The commitment of Federal Reserve of reining in inflation to 40-year highs is “unconditional” but also comes with the risk of higher unemployment, the central bank chief said on Thursday. Jerome Powell.
“It’s unconditional,” Powell told the Financial Services Commission of the House of Representatives when asked about the Fed’s commitment to combat inflation which, according to the central bank’s preferred measure, triples its 2 percent target.
“We really need to restore price stability…because without that we won’t be able to have a sustained period of maximum employment where the benefits are widely distributed,” he said. “It’s something we have to do, we must do.”
Powell’s testimony marked the second day in a row that congressional lawmakers grilled him about the Fed’s effort to rein in inflation, which is fueling fears of a sharp economic slowdown or recession and a sharp rise in unemployment.
On Wednesday, Powell told the Senate Banking Committee that the Fed was not trying to provoke a recession, although “it was certainly a possibility” with recent global events out of its control, making it more difficult to control price pressures without inducing a drop in activity.
Questioned by members of the House panel on Thursday, Powell said there was a risk that the Fed’s actions could lead to rising unemployment. The country’s unemployment rate stood at 3.6% in May.
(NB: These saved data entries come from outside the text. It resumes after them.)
-- ==== Sys2Proof/Tests/Slice0.lean ====
section
/-! SUPPORT. The model's own tests: every constructor's decoding from a word written out bit by bit, the
well-formedness smoke test, single steps whose results come from spec/95_test_vectors.md or from the rules, and for
every obligation with hypotheses a concrete state that meets them. Bits are written first-read bit left. -/

namespace Sys2Proof.Tests

open Sys2Proof Sys2Proof.Machine

set_option Elab.async false

/-! ## Small streams and states -/

/-- The stream of these bits, the cursor at its first bit; pad bits of the last byte are 0. -/
def bitStream (e : SrcEnd) (bits : List Nat) : BitStream :=
  BitStream.place (bits.map fun b => b == 1) { bytes := [], len := 0, srcEnd := e, inPos := 0, bitOff := 0 }

/-- The stream of these bytes, the cursor at byte `pos`, bit `off`. -/
def byteStream (e : SrcEnd) (bytes : List Byte) (pos : Nat) (off : BitVec 3) : BitStream :=
  { bytes := Memory.ofBytes bytes, len := bytes.length, srcEnd := e, inPos := pos, bitOff := off }

/-- The reset state in phase `p` with these bits before it. -/
def stateAt (p : Phase) (bits : List Nat) : State := { State.reset with phase := p, stream := bitStream .eof bits }

/-- The table of a length array that builds. -/
def tableOf (lens : List Nat) (maxbits : Nat) : CodeTable := (buildTable lens maxbits).getD []

def litT : CodeTable := tableOf (natLens (padLens 288 fixedLit)) 15
def distT : CodeTable := tableOf (natLens (padLens 32 fixedDist)) 15
def dist32T : CodeTable := tableOf (List.replicate 32 5) 15
def clT : CodeTable := tableOf (List.replicate 19 5) 7

/-- The bits decode to the instruction and all of them are consumed. -/
def decodesTo (sp : Space) (t : CodeTable) (bits : List Nat) (i : Instr) : Bool :=
  match decode sp t (bitStream .eof bits) with
  | .ok (.ok j) bs => decide (j = i) && bs.pos == bits.length
  | _ => false

def allDecode (sp : Space) (t : CodeTable) (words : List (List Nat × Instr)) : Bool :=
  words.all fun w => decodesTo sp t w.1 w.2

/-- A check of the next state of a step or an action. -/
def nextIs (r : Result) (check : State → Bool) : Bool :=
  match r with
  | .next s => check s
  | .fault _ => false
  | .refused _ => false

/-! ## Decoding -/

/-- Fixed codes of R104. -/
theorem test_decode_literal_length :
    allDecode .llSym litT
    [([0, 0, 1, 1, 0, 0, 0, 0], .lit 0),
     ([0, 1, 1, 1, 0, 0, 0, 1], .lit 0x41),
     ([1, 0, 1, 1, 1, 1, 1, 1], .lit 143),
     ([1, 1, 0, 0, 1, 0, 0, 0, 0], .lit 144),
     ([1, 1, 1, 1, 1, 1, 1, 1, 1], .lit 255),
     ([0, 0, 0, 0, 0, 0, 0], .eob),
     ([1, 1, 0, 0, 0, 1, 1, 0], .inv286),
     ([1, 1, 0, 0, 0, 1, 1, 1], .inv287)] = true := by
  decide +kernel

/-- Length symbols 257..271: the fixed code of R104, then the extra field, bit 0 first. -/
theorem test_decode_length_a :
    allDecode .llSym litT
    [([0, 0, 0, 0, 0, 0, 1], .len257),
     ([0, 0, 0, 0, 0, 1, 0], .len258),
     ([0, 0, 0, 0, 0, 1, 1], .len259),
     ([0, 0, 0, 0, 1, 0, 0], .len260),
     ([0, 0, 0, 0, 1, 0, 1], .len261),
     ([0, 0, 0, 0, 1, 1, 0], .len262),
     ([0, 0, 0, 0, 1, 1, 1], .len263),
     ([0, 0, 0, 1, 0, 0, 0], .len264),
     ([0, 0, 0, 1, 0, 0, 1, 1], .len265 1),
     ([0, 0, 0, 1, 0, 1, 0, 1], .len266 1),
     ([0, 0, 0, 1, 0, 1, 1, 1], .len267 1),
     ([0, 0, 0, 1, 1, 0, 0, 1], .len268 1),
     ([0, 0, 0, 1, 1, 0, 1, 0, 1], .len269 2),
     ([0, 0, 0, 1, 1, 1, 0, 0, 1], .len270 2),
     ([0, 0, 0, 1, 1, 1, 1, 0, 1], .len271 2)] = true := by
  decide +kernel

/-- Length symbols 272..285. -/
theorem test_decode_length_b :
    allDecode .llSym litT
    [([0, 0, 1, 0, 0, 0, 0, 0, 1], .len272 2),
     ([0, 0, 1, 0, 0, 0, 1, 0, 1, 1], .len273 6),
     ([0, 0, 1, 0, 0, 1, 0, 0, 1, 1], .len274 6),
     ([0, 0, 1, 0, 0, 1, 1, 0, 1, 1], .len275 6),
     ([0, 0, 1, 0, 1, 0, 0, 0, 1, 1], .len276 6),
     ([0, 0, 1, 0, 1, 0, 1, 0, 1, 0, 1], .len277 10),
     ([0, 0, 1, 0, 1, 1, 0, 0, 1, 0, 1], .len278 10),
     ([0, 0, 1, 0, 1, 1, 1, 0, 1, 0, 1], .len279 10),
     ([1, 1, 0, 0, 0, 0, 0, 0, 0, 1, 0, 1], .len280 10),
     ([1, 1, 0, 0, 0, 0, 0, 1, 0, 1, 0, 0, 1], .len281 18),
     ([1, 1, 0, 0, 0, 0, 1, 0, 0, 1, 0, 0, 1], .len282 18),
     ([1, 1, 0, 0, 0, 0, 1, 1, 0, 1, 0, 0, 1], .len283 18),
     ([1, 1, 0, 0, 0, 1, 0, 0, 0, 1, 0, 0, 1], .len284 18),
     ([1, 1, 0, 0, 0, 1, 0, 1], .len285)] = true := by
  decide +kernel

/-- Distance symbols 0..15: the fixed code of R105, then the extra field. -/
theorem test_decode_distance_a :
    allDecode .dSym distT
    [([0, 0, 0, 0, 0], .dist0),
     ([0, 0, 0, 0, 1], .dist1),
     ([0, 0, 0, 1, 0], .dist2),
     ([0, 0, 0, 1, 1], .dist3),
     ([0, 0, 1, 0, 0, 1], .dist4 1),
     ([0, 0, 1, 0, 1, 1], .dist5 1),
     ([0, 0, 1, 1, 0, 0, 1], .dist6 2),
     ([0, 0, 1, 1, 1, 0, 1], .dist7 2),
     ([0, 1, 0, 0, 0, 0, 1, 1], .dist8 6),
     ([0, 1, 0, 0, 1, 0, 1, 1], .dist9 6),
     ([0, 1, 0, 1, 0, 0, 1, 0, 1], .dist10 10),
     ([0, 1, 0, 1, 1, 0, 1, 0, 1], .dist11 10),
     ([0, 1, 1, 0, 0, 0, 1, 0, 0, 1], .dist12 18),
     ([0, 1, 1, 0, 1, 0, 1, 0, 0, 1], .dist13 18),
     ([0, 1, 1, 1, 0, 0, 1, 0, 0, 0, 1], .dist14 34),
     ([0, 1, 1, 1, 1, 0, 1, 0, 0, 0, 1], .dist15 34)] = true := by
  decide +kernel

/-- Distance symbols 16..29. -/
theorem test_decode_distance_b :
    allDecode .dSym distT
    [([1, 0, 0, 0, 0, 0, 1, 0, 0, 0, 0, 1], .dist16 66),
     ([1, 0, 0, 0, 1, 0, 1, 0, 0, 0, 0, 1], .dist17 66),
     ([1, 0, 0, 1, 0, 0, 1, 0, 0, 0, 0, 0, 1], .dist18 130),
     ([1, 0, 0, 1, 1, 0, 1, 0, 0, 0, 0, 0, 1], .dist19 130),
     ([1, 0, 1, 0, 0, 0, 1, 0, 0, 0, 0, 0, 0, 1], .dist20 258),
     ([1, 0, 1, 0, 1, 0, 1, 0, 0, 0, 0, 0, 0, 1], .dist21 258),
     ([1, 0, 1, 1, 0, 0, 1, 0, 0, 0, 0, 0, 0, 0, 1], .dist22 514),
     ([1, 0, 1, 1, 1, 0, 1, 0, 0, 0, 0, 0, 0, 0, 1], .dist23 514),
     ([1, 1, 0, 0, 0, 0, 1, 0, 0, 0, 0, 0, 0, 0, 0, 1], .dist24 1026),
     ([1, 1, 0, 0, 1, 0, 1, 0, 0, 0, 0, 0, 0, 0, 0, 1], .dist25 1026),
     ([1, 1, 0, 1, 0, 0, 1, 0, 0, 0, 0, 0, 0, 0, 0, 0, 1], .dist26 2050),
     ([1, 1, 0, 1, 1, 0, 1, 0, 0, 0, 0, 0, 0, 0, 0, 0, 1], .dist27 2050),
     ([1, 1, 1, 0, 0, 0, 1, 0, 0, 0, 0, 0, 0, 0, 0, 0, 0, 1], .dist28 4098),
     ([1, 1, 1, 0, 1, 0, 1, 0, 0, 0, 0, 0, 0, 0, 0, 0, 0, 1], .dist29 4098)] = true := by
  decide +kernel

/-- A 32-entry distance table with every length 5, as a dynamic header with HDIST = 31 can send. -/
theorem test_decode_distance_dynamic :
    allDecode .dSym dist32T
    [([1, 1, 1, 1, 0], .invD30),
     ([1, 1, 1, 1, 1], .invD31),
     ([1, 1, 1, 0, 1, 1, 0, 0, 0, 0, 0, 0, 0, 0, 0, 0, 0, 0], .dist29 1)] = true := by
  decide +kernel

/-- A code-length table with 19 lengths of 5: the code of symbol v is v in 5 bits (R92, R93). -/
theorem test_decode_code_length :
    allDecode .clSym clT
    [([0, 0, 0, 0, 0], .clLen 0),
     ([0, 0, 0, 0, 1], .clLen 1),
     ([0, 1, 0, 0, 0], .clLen 8),
     ([0, 1, 1, 1, 1], .clLen 15),
     ([1, 0, 0, 0, 0, 0, 1], .clRep16 2),
     ([1, 0, 0, 0, 1, 0, 1, 1], .clZero17 6),
     ([1, 0, 0, 1, 0, 0, 1, 0, 0, 0, 0, 1], .clZero18 66)] = true := by
  decide +kernel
“We don’t have precision tools,” he said, “so there is a risk that unemployment will go up, from what is historically low. A labor market with 4.1% or 4.3% unemployment is still a very strong labor market.” .
At the same time, however, Powell said he expects economic growth to pick up in the second half of the year after a slow start in 2022.
Price pressures have continued to mount for months, forcing the Fed to step up tightening in financial conditions in a bid to cool demand, while some supply chain issues are expected to begin to be resolved in the coming months. months.
Last week, the Fed raised its benchmark overnight rate by three-quarters of a percentage point, its biggest hike since 1994, to a range of 1.50% to 1.75%, and signaled the cost of credit would hit 3.4%. at the end of this year.
Powell also said the central bank will most likely need to raise rates by 50 or 75 basis points at its next meeting in July, and other Fed officials have since lined up to back the new aggressive stance of bringing rates to a slightly restrictive territory in the short term.
Economists polled by Reuters this week forecast the Fed would offer another 75 basis point rate hike in July, followed by a half percentage point hike in September, not returning to quarter percentage point moves until November in the estimate. closest.
There are already some tentative signs of weakening in a still red-hot job market, with claims for jobless benefits stable since falling to a more than 53-year low in March.